## Data shown

/-- CERT_INSTALL: a chain of at most 8 KiB beside a TLS slot (R358). -/
def execCertInstall (ring : Fin 64) (s : State) : Host.Outcome State Fault Refusal :=
  s.live (s.serveRole ring 0x28 [1] false fun q _ s =>
    let k := q.inl 0 1
    if k < 16 then s.complete ring q.num 3 32
    else match q.d.data with
      | none => s.dmaFail ring q.num
      | some b => if 8192 < b.length then s.complete ring q.num 3 24
        else (s.setSlot k { s.slot k with chain := b }).complete ring q.num 0 0)

/-- ATTEST: the report of Table 15.12, signed with slot 1 (R379). -/
def execAttest (ring : Fin 64) (s : State) : Host.Outcome State Fault Refusal :=
  s.live (s.servePublic ring 0x29 fun q s =>
    let h (b : Nat) := (s.bank b).hdr.targetHash ++ toLE 1 (s.fld (KB_BANK_STAT_STATE b))
    let b := (q.d.inline.take 32) ++ toLE 8 s.serial ++ toLE 1 s.lifecycle ++ h 0 ++ h 1
      ++ toLE 4 (s.reg R_LEG_CHK).toNat ++ toLE 4 (s.reg R_SI_CHK).toNat ++ toLE 1 (s.fld KB_CNT_ARB)
    match s.attSign b with
    | some b => s.completeData ring q.num 0 b .none
    | none => (s.jobRefused 1).complete ring q.num 1 1)

/-- FVK_REVOKE: `valid` says whether the statement verifies under another FVK in force. 17 where no FVK would be left, 18
where the active or a STAGED bank is signed with it (R378). -/
def execFvkRevoke (ring : Fin 64) (valid : Bool) (s : State) : Host.Outcome State Fault Refusal :=
  s.live (s.serveRole ring 0x2A [4] true fun q _ s =>
    let k := q.inl 0 1
    let rev := s.fld KB_BOOT_REVOKED
    let uses (b : Nat) : Bool := (s.bank b).hdr.fvk == k && (b == s.fld KB_BOOT_ACTIVE || s.fld (KB_BANK_STAT_STATE b) == 2)
    if 4 ≤ k then s.complete ring q.num 3 32
    else if setBit rev k true = 15 then (s.setFld UPD_STATUS_REASON 17).complete ring q.num 1 17
    else if uses 0 || uses 1 then (s.setFld UPD_STATUS_REASON 18).complete ring q.num 1 18
    else if !valid then s.complete ring q.num 1 2
    else ((s.setFld KB_BOOT_REVOKED (setBit rev k true)).event 0x0E12 [k]).complete ring q.num 0 0)

/-- Erase the slots that RETIRED erases (R364). -/
def State.eraseKeys (s : State) : State :=
  s.updKeys fun k => { k with slots := k.slots.filter fun p => p.1 == 0 || p.1 == 11 || (4 ≤ p.1 && p.1 ≤ 7) || (12 ≤ p.1 && p.1 ≤ 15) }

/-- A lifecycle change is one of R364, under its role and in its mode; a 48-8-B can never enter FIELD (spec/00 Table 0.1). -/
def State.lifeOk (s : State) (role new : Nat) : Bool :=
  match s.lifecycle, new with
  | 0, 1 => role == 4 && !s.flag KB_CNT_ID_LEFT && s.fld GLB_HWREV_VARIANT != 3
  | 0, 2 => role == 4 && !s.flag KB_CNT_ID_LEFT
  | 1, 3 | 2, 3 => role == 2 && (s.mode == 2 || s.mode == 0)
  | _, _ => false

/-- SET_LIMITED: setting 0 is the module identity, once, by MAKER in MANUFACTURE; setting 1 is the lifecycle; 19 on a wrong
transition; a change without a count raises E:0x0EF3 (R363, R364). A module that becomes BENCH-ONLY in a mode that R3 of spec/00
bars makes a start, the one way to BOOT, and so does one that becomes RETIRED outside BOOT (log entry 46). -/
def execSetLimited (ring : Fin 64) (s : State) : Host.Outcome State Fault Refusal :=
  s.live (s.serveRole ring 0x2C [4, 2] false fun q role s =>
    let v := q.inl 8 8
    match q.inl 0 1 with
    | 0 =>
      if role ≠ 4 then s.complete ring q.num 2 4
      else if s.lifecycle ≠ 0 then (s.setFld UPD_STATUS_REASON 19).complete ring q.num 1 19
      else if !s.flag KB_CNT_ID_LEFT then (s.event 0x0EF3 [0]).complete ring q.num 1 19
      else
        let s := ((s.setFld GLB_SERIAL_LO_SERIAL v).setFld GLB_SERIAL_HI_SERIAL (v / 2 ^ 32)).setFlag KB_CNT_ID_LEFT false
        (s.event 0x0E15 [0]).complete ring q.num 0 0
    | 1 =>
      if !s.lifeOk role v then (s.setFld UPD_STATUS_REASON 19).complete ring q.num 1 19
      else
        let s := ((s.setFld GLB_LIFECYCLE_STATE v).event 0x0E15 [1]).event 0x0E16 [v]
        let s := s.complete ring q.num 0 0
        if v = 3 then (s.eraseKeys).iff (s.mode != 0) (·.beginStart 5) else s.iff (v == 2 && s.mode != 0 && s.mode != 7) (·.beginStart 5)
    | _ => s.complete ring q.num 3 32)

/-! ### Containers and banks (R365 to R367, R373, R374) -/

/-- Region entry `k` of a header. -/
def regionEnt (b : List Byte) (k : Nat) : RegionEnt :=
  let o := 256 + 32 * k
  { id := leAt b o 1, flags := leAt b (o + 1) 1, bankOff := leAt b (o + 4) 4, len := leAt b (o + 8) 4
    bodyOff := leAt b (o + 12) 4, bodyLen := leAt b (o + 16) 4, hash := (b.drop (o + 20)).take 12 }

/-- The fields of a container header (Table 15.8). -/
def headerOf (b : List Byte) : BankHdr :=
  { kind := leAt b 6 1, fvk := leAt b 7 1, version := leAt b 8 4, svn := leAt b 12 1
    baseHash := (b.drop 16).take 64, targetHash := (b.drop 80).take 64, legalHash := (b.drop 144).take 64
    legalVer := leAt b 208 4, regions := (List.range (leAt b 14 2)).map (regionEnt b), raw := b.take 4096 }

/-- Check 1: MAGIC, FORMAT, NREG and the region table. -/
def headerOk (b : List Byte) : Bool :=
  let h := headerOf b
  let n := leAt b 14 2
  decide (4096 ≤ b.length) && leAt b 0 4 == 0x50555A44 && leAt b 4 2 == 1 && decide (1 ≤ n ∧ n ≤ 10)
    && h.regions.all (fun e => decide (e.id < 10) && decide (e.flags < 4)) && (h.regions.map (·.id)).Nodup
    && decide (h.kind < 3) && decide (h.fvk < 4)

/-- The signature of a header verifies under its FVK, which is one of the fuse hash and not revoked (check 3, R355). -/
def State.headerSigned (s : State) (h : BankHdr) : Bool :=
  let n := leAt h.raw 2560 2
  !bit (s.fld KB_BOOT_REVOKED) h.fvk && decide (n ≤ 1462) && s.fvkOk &&
    (match s.keyFor (4 + h.fvk) engVerify with
     | some k => Config.falconVerify k.key (h.raw.take 2560) ((h.raw.drop 2562).take n)
     | none => false)

/-- Version that a container of a kind competes with: the legal section's for KIND 2. -/
def State.bankVer (s : State) (kind b : Nat) : Nat :=
  if kind = 2 then s.fld (KB_BANK_LEGAL_LEGAL_VER b) else s.fld (KB_BANK_VER_VERSION b)

/-- First failing check of Table 15.10 at the opening, 0 where all pass. -/
def State.headerReason (s : State) (b : List Byte) (legal force : Bool) : Nat :=
  let h := headerOf b
  let a := s.fld KB_BOOT_ACTIVE
  if !headerOk b then 1
  else if s.fld GLB_HWREV_REV < leAt b 13 1 then 11
  else if !s.headerSigned h then 2
  else if legal != (h.kind == 2) then 3
  else if h.svn < s.fld KB_CNT_ARB then 6
  else if !force && decide (h.version < s.bankVer h.kind a) then 7
  else if s.fld (KB_BANK_STAT_STATE s.other) = 2 ∧ h.version ≤ s.bankVer h.kind s.other then 8
  else if h.kind = 1 ∧ h.baseHash ≠ (s.bank a).hdr.targetHash then 4
  else if h.kind < 2 ∧ h.legalHash ≠ (s.bank a).hdr.legalHash then 5
  else if 120 * 2 ^ 20 < h.regions.foldl (fun t e => t + e.len) 0 then 10 else 0

/-- Open an update for a session (R372, R373): the answer is a status and RESULT. -/
def State.openUpdate (s : State) (sess : Nat) (b : List Byte) (legal force : Bool) : State × Nat × Nat :=
  let refuse (s : State) (r : Nat) : State × Nat × Nat := ((s.setFld UPD_STATUS_REASON r).event 0x0E07 [r], 1, r)
  match s.keys.lock with
  | some h => (s.event 0x0E06 [s.holderOf h], 10, s.holderOf h)
  | none =>
    if s.flag KB_BOOT_TRIAL then refuse s 12
    else
      let r := s.headerReason b legal force
      if r ≠ 0 then refuse s r
      else
        let s := s.setBank s.other Bank.empty 1
        let s := s.updKeys fun k => { k with lock := some sess, upd := some (headerOf b), stream := [], legal := legal }
        let s := ((s.setFld UPD_LOCK_HOLDER (s.holderOf sess)).setFld UPD_STATUS_PROGRESS 0).updStatus
        (s.event 0x0E05 [s.other, s.holderOf sess], 0, 0)

/-- UPDATE_OPEN (R372, R373). -/
def execUpdateOpen (ring : Fin 64) (s : State) : Host.Outcome State Fault Refusal :=
  s.live (s.serveRole ring 0x30 [2] false fun q _ s =>
    match q.d.data with
    | none => s.dmaFail ring q.num
    | some b =>
      let r := s.openUpdate q.d.sess b false (bit (q.inl 0 1) 0)
      r.1.complete ring q.num r.2.1 r.2.2)

/-- Bytes of the container's body. -/
def bodyLen (h : BankHdr) : Nat := h.regions.foldl (fun t e => max t (e.bodyOff + e.bodyLen - 4096)) 0

/-- Take a chunk at a container offset: in ascending order, at most 64 KiB; 13 otherwise (R374). -/
def State.writeUpdate (s : State) (off : Nat) (b : List Byte) : State × Nat :=
  match s.keys.upd with
  | none => (s, 13)
  | some h =>
    if off ≠ 4096 + s.keys.stream.length ∨ 65536 < b.length then (s.setFld UPD_STATUS_REASON 13, 13)
    else
      let st := s.keys.stream ++ b
      ((s.updKeys fun k => { k with stream := st }).setFld UPD_STATUS_PROGRESS
        (if bodyLen h = 0 then 100 else min 100 (st.length * 100 / bodyLen h)), 0)

/-- Serve an operation of the holder of the lock (R372). -/
def State.serveHolder (s : State) (n op : Nat) (f : JSlot → State → State) : State :=
  s.serve n 7 op fun q s =>
    let s := s.touchRole q.d.sess
    if s.keys.lock = some q.d.sess ∧ (s.roleOf q.d.sess).isSome then f q s else s.complete n q.num 2 2

/-- UPDATE_WRITE. -/
def execUpdateWrite (ring : Fin 64) (s : State) : Host.Outcome State Fault Refusal :=
  s.live (s.serveHolder ring 0x31 fun q s =>
    match q.d.data with
    | none => s.dmaFail ring q.num
    | some b =>
      let r := s.writeUpdate (q.inl 0 4) b
      r.1.complete ring q.num (if r.2 = 0 then 0 else 1) r.2)

/-- Apply a delta body to a base region (R367); none where it is malformed. -/
def applyDelta (base : List Byte) : Nat → List Byte → List Byte → Option (List Byte)
  | 0, _, _ => none
  | n + 1, body, acc =>
    match body with
    | [] => none
    | c :: t =>
      match c.toNat with
      | 0 => some acc
      | 1 =>
        let o := leAt t 0 4
        let l := leAt t 4 4
        if t.length < 8 ∨ base.length < o + l then none else applyDelta base n (t.drop 8) (acc ++ (base.drop o).take l)
      | 2 =>
        let l := leAt t 0 4
        if t.length < 4 + l then none else applyDelta base n (t.drop (4 + l)) (acc ++ (t.drop 4).take l)
      | _ => none

/-- Content of region `id` in a bank. -/
def Bank.region (b : Bank) (id : Nat) : List Byte :=
  match b.regions.find? fun r => r.1 == id with
  | some r => r.2
  | none => []

/-- A region as its entry builds it from the base bank and the container: copied, delta-encoded, or whole. -/
def buildRegion (base : Bank) (stream : List Byte) (e : RegionEnt) : Option (Nat × List Byte) :=
  let body := (stream.drop (e.bodyOff - 4096)).take e.bodyLen
  if bit e.flags 0 then some (e.id, base.region e.id)
  else if bit e.flags 1 then
    match applyDelta (base.region e.id) (body.length + 1) body [] with
    | some c => if c.length = e.len then some (e.id, c) else none
    | none => none
  else if body.length = e.bodyLen ∧ e.bodyLen = e.len then some (e.id, body) else none

/-- A bank built from the active one: KIND 2 replaces only region 2 (R377). -/
def buildBank (base : Bank) (h : BankHdr) (stream : List Byte) : Option Bank :=
  match h.regions.mapM (buildRegion base stream) with
  | none => none
  | some rs =>
    if h.kind = 2 then
      let keep := base.regions.map fun r => if r.1 = 2 then (rs.find? fun x => x.1 == 2).getD r else r
      some ⟨{ h with version := base.hdr.version }, keep⟩
    else some ⟨h, rs⟩

/-- The bank image: the header with bytes 2560 to 4095 taken as 0, then the regions end to end (R365, Table 15.8). -/
def Bank.image (b : Bank) : List Byte :=
  b.hdr.raw.take 2560 ++ List.replicate 1536 0 ++ (b.regions.map (·.2)).flatten

/-- Every region's hash begins as its entry says. -/
def Bank.regionsOk (b : Bank) (ids : List Nat) : Bool :=
  b.hdr.regions.all fun e => !ids.contains e.id || (Config.shake256 (b.region e.id) 64).take 12 == e.hash

/-- UPDATE_VERIFY's hash of the whole bank: STAGED and E:0x0E08; or EMPTY with reason 9, or 10 for a body that does not
build (R367, R374). The lock is released. -/
def State.verifyUpdate (s : State) : State × Nat :=
  match s.keys.upd with
  | none => (s, 9)
  | some h =>
    let b := s.other
    match buildBank (s.bank (s.fld KB_BOOT_ACTIVE)) h s.keys.stream with
    | none => ((((s.setBank b Bank.empty 0).unlockBank).setFld UPD_STATUS_REASON 10).event 0x0E07 [10], 10)
    | some x =>
      if Config.shake256 x.image 64 = h.targetHash ∧ x.regionsOk (List.range 10) then
        (((s.setBank b x 2).unlockBank).event 0x0E08 [b], 0)
      else ((((s.setBank b Bank.empty 0).unlockBank).setFld UPD_STATUS_REASON 9).event 0x0E07 [9], 9)

/-- UPDATE_VERIFY (R374). A module without a valid bank makes a start once an image is verified (R368; the start's cause is the
model's choice, log entry 17). -/
def execUpdateVerify (ring : Fin 64) (s : State) : Host.Outcome State Fault Refusal :=
  s.live (s.serveHolder ring 0x32 fun q s =>
    let r := s.verifyUpdate
    (r.1.complete ring q.num (if r.2 = 0 then 0 else 1) r.2).iff (r.2 == 0 && s.keys.noBank) (·.beginStart 5))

## Task directions
Find the line with "let s := ((s.setFld GLB_SERIAL_LO_SERIAL" in the material above. Reproduce it and each line after it up to and including the line with "bodyOff := leAt".

## Solution
        let s := ((s.setFld GLB_SERIAL_LO_SERIAL v).setFld GLB_SERIAL_HI_SERIAL (v / 2 ^ 32)).setFlag KB_CNT_ID_LEFT false
        (s.event 0x0E15 [0]).complete ring q.num 0 0
    | 1 =>
      if !s.lifeOk role v then (s.setFld UPD_STATUS_REASON 19).complete ring q.num 1 19
      else
        let s := ((s.setFld GLB_LIFECYCLE_STATE v).event 0x0E15 [1]).event 0x0E16 [v]
        let s := s.complete ring q.num 0 0
        if v = 3 then (s.eraseKeys).iff (s.mode != 0) (·.beginStart 5) else s.iff (v == 2 && s.mode != 0 && s.mode != 7) (·.beginStart 5)
    | _ => s.complete ring q.num 3 32)

/-! ### Containers and banks (R365 to R367, R373, R374) -/

/-- Region entry `k` of a header. -/
def regionEnt (b : List Byte) (k : Nat) : RegionEnt :=
  let o := 256 + 32 * k
  { id := leAt b o 1, flags := leAt b (o + 1) 1, bankOff := leAt b (o + 4) 4, len := leAt b (o + 8) 4
    bodyOff := leAt b (o + 12) 4, bodyLen := leAt b (o + 16) 4, hash := (b.drop (o + 20)).take 12 }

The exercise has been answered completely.